3 Vital Tricks to Design Your Access Table

The way you design your tables can determine how successful your database is going to be. These are a few of the lesser known secrets that can help you create tables that are easier to manage and maintain.

Microsoft Access is built from tables. It’s nearly impossible to over emphasize how important it is to make sure you design your tables in a way that makes them easy to use. Tables are the backbone of your system and when they are poorly designed, all of your data becomes suspect.

This is true not only for the way the data are entered, it is true for the maintenance too. These three tips are little known secrets that can help you control your data. You can also implement it on older databases, but you will need to be careful when you do.

1. Creating Parallel Names Indicating Table Relationships

Table RelationshipThis is an incredibly simple yet often overlooked tip. When people create tables, they don’t really think too much about the names. By putting a little bit of thought into your table names, you can simplify many different aspects of Access.

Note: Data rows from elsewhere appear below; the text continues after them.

-- ==== Sys2Proof/Machine/Media.lean ====
section
/-!
DEFINITION. The media commands: plan entries (R160 to R166, R173, R225), reads and their retries (R148, R250 to R254, R266), the
results of programs and erases (R165, R229, R263, R270), claims, folds, verification and moves (R218, R227, R237, R257, R277),
and the Day Book's settlement, spill and metadata (R384, R391, R392).
-/
namespace Sys2Proof.Machine

/-! ## The end of an operation -/

/-- A sector's write to flash succeeded: the settlement message goes out where it was not settled before (R229, R384). -/
def State.placeKey (s : State) (d block : Nat) (pl : Place) (k : Nat × Nat) : State :=
  match ofind s.med.sectors k.1 with
  | some e =>
    if e.seq = k.2 && (e.place = .staged || (e.place = .tail && pl ≠ .tail)) then
      let s1 : State := { s with med := { s.med with sectors := oput s.med.sectors k.1 { e with place := pl } } }
      if e.place = .staged then s1.settleMsgs [k.2] else s1
    else s
  | none =>
    match ofind s.med.conv k.1 with
    | some e =>
      if e.seq = k.2 && e.place = .staged then
        ({ s with med := { s.med with
            conv := oput s.med.conv k.1 { e with
              place := .slc, die := d, block := block, idx := 16 * ((s.block d block).pages - 1) } } }).settleMsgs [k.2]
      else s
    | none => s

/-- The sector that a key of a program still names. -/
def State.keySec (s : State) (k : Nat × Nat) : Option Stored :=
  let live (e : Option Stored) : Option Stored := e.filter (fun x => decide (x.seq = k.2))
  match ofind s.med.sectors k.1 with | some e => live (some e) | none => live (ofind s.med.conv k.1)

/-- The records whose sectors a page or wordline now holds take its placement descriptor (R391). -/
def State.notePlaces (s : State) (d block page : Nat) (qlc : Bool) (keys : List (Nat × Nat)) : State :=
  (keys.map (·.2)).eraseDups.foldl (fun (s : State) q =>
    let mine := ((List.range keys.length).zip keys).filterMap (fun p =>
      if p.2.2 = q then (s.keySec p.2).map (fun e => (p.1, e.lba)) else none)
    match mine with
    | [] => s
    | m :: _ => s.modRec q (fun r => { r with places := putPlace (placeWord d block page qlc (m.2 - r.slba) mine.length m.1) r.places })) s

/-- The slot's counters and the block's page count after a program of a zone; the pad of a Finish may be complete (R220). -/
def State.advanceSlot (s : State) (z i block : Nat) (toSlc : Bool) : State :=
  let x := s.zone z
  let sl := zslot x i
  let d := s.zoneDie z i
  let b := s.block d block
  let b1 := { b with pages := b.pages + 1, programmed := s.pwr.time }
  if toSlc then
    if sl.stream.contains block then
      let sl1 := { sl with quarters := sl.quarters + 1 }
      let u := 16 * (sl.base + sl1.quarters / 4) + i
      let x1 := setZslot x i sl1
      let pad := match x.padUnit with | some p => decide (u = p + 16 && sl1.quarters % 4 = 0) | none => false
      ((s.setBlock d block b1).setZone z (if pad then { x1 with padUnit := none } else x1)).fillBlocks z
    else s
  else if sl.kind = .direct && sl.block = block then
    let pad := match x.padUnit with | some p => decide (16 * sl.qlcUnits + i = p) | none => false
    let x1 := setZslot x i { sl with qlcUnits := sl.qlcUnits + 1 }
    ((s.setBlock d block b1).setZone z (if pad then { x1 with padUnit := none } else x1)).fillBlocks z
  else s

/-- A tail page is superseded once the quarter that it holds part of is placed (R229). -/
def State.dropTail (s : State) (z : Nat) : State :=
  let x := s.zone z
  match x.tail with
  | some t =>
    if (upFrom t.1 t.2).all (fun o => match ofind s.med.sectors (zoneKey z o) with | some e => decide (e.place ≠ .tail) | none => true)
    then s.setZone z { x with tail := none } else s
  | none => s

/-- A move's program succeeded: one more wordline of its destination is written, the last of which ends step 1 of R277. -/
def State.moveWrote (s : State) (n : Nat) : State :=
  match ofind s.med.moves n with
  | none => s
  | some m =>
    let x := s.block m.srcDie m.dstBlock
    let s1 := s.setBlock m.srcDie m.dstBlock { x with pages := x.pages + 1, programmed := s.pwr.time }
    if oneLine m || s.movePages m ≤ x.pages + 1 then s1.setMove n { m with step := 1 } else s1

/-- A page of the die's tail ring has been used. -/
def State.tailAdvance (s : State) (d : Nat) : State := s.setDieMed d { s.dieMed d with tailPos := ((s.dieMed d).tailPos + 1) % 4096 }

/-- A forced tail page is no longer due where its quarter has been placed or padded (R230). -/
def State.unforce (s : State) (z : Nat) : State :=
  if (s.zone z).secWp % 16 = 0 || (s.stagedRun z ((s.zone z).secWp / 16 * 16) ((s.zone z).secWp % 16)).isNone then
    { s with med := { s.med with forced := s.med.forced.filter (fun y => decide (y ≠ z)) } }
  else s

/-- A tail page was programmed: it settles its sectors and supersedes the zone's older one (R229). -/
def State.tailOk (s : State) (d z : Nat) (op : DieOp) : State :=
  let p := (s.dieMed d).tailPos
  let s0 := s.notePlaces d op.block (p % 512) false op.keys
  let s1 := (op.keys.foldl (fun s k => s.placeKey d op.block .tail k) s0).tailAdvance d
  match op.keys.head? with
  | some k => if (ofind s1.med.sectors k.1).isSome then
      s1.setZone z { s1.zone z with tail := some (k.1 % zoneSectors, op.keys.length), tailPage := p } else s1
  | none => s1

If you provide your child tables with a name that links to the parent table, you make queries and reports much easier to manage. You can tell by the names of the different tables how they are related.

To make the table names parallel, use an acronym of the name of the parent table at the beginning of all the child tables. For example, the table Client Information can have a child table with the name CI_Addresses. The beginning of the name points to the parent table. When you create a query or run a report, you can easily determine which tables you need to include in the search.

2. Creating Parallel Index Field Names

Just like tables, you can make your indexes easy to review by making them parallel. Field name duplication is not allowed. However, you can change the default name. Make the name parallel to the table name.

Notice you can also move its position in Design View. Move it up so that it appears first in the Table Design View. That makes it easier to identify it when you need it.

3. Working with the Join Type Option

Cascade Delete Related RecordsTables work best when you join them. You can control what kind of tables can be created based on the relationship of the parent record. For example, you can set the type to Cascade Delete Related Records to prevent the creation of orphan tables.

This function is really easy to use, but many people over look it. Take the time to figure out how you want your tables to be managed and linked. Once you know, make sure you set this option. Keep in mind that you should not need the Cascade Update Related Fields. Data should only be tracked in one field, not several. If you find you do need this join type option, you may want to consider redesigning your database at a later time.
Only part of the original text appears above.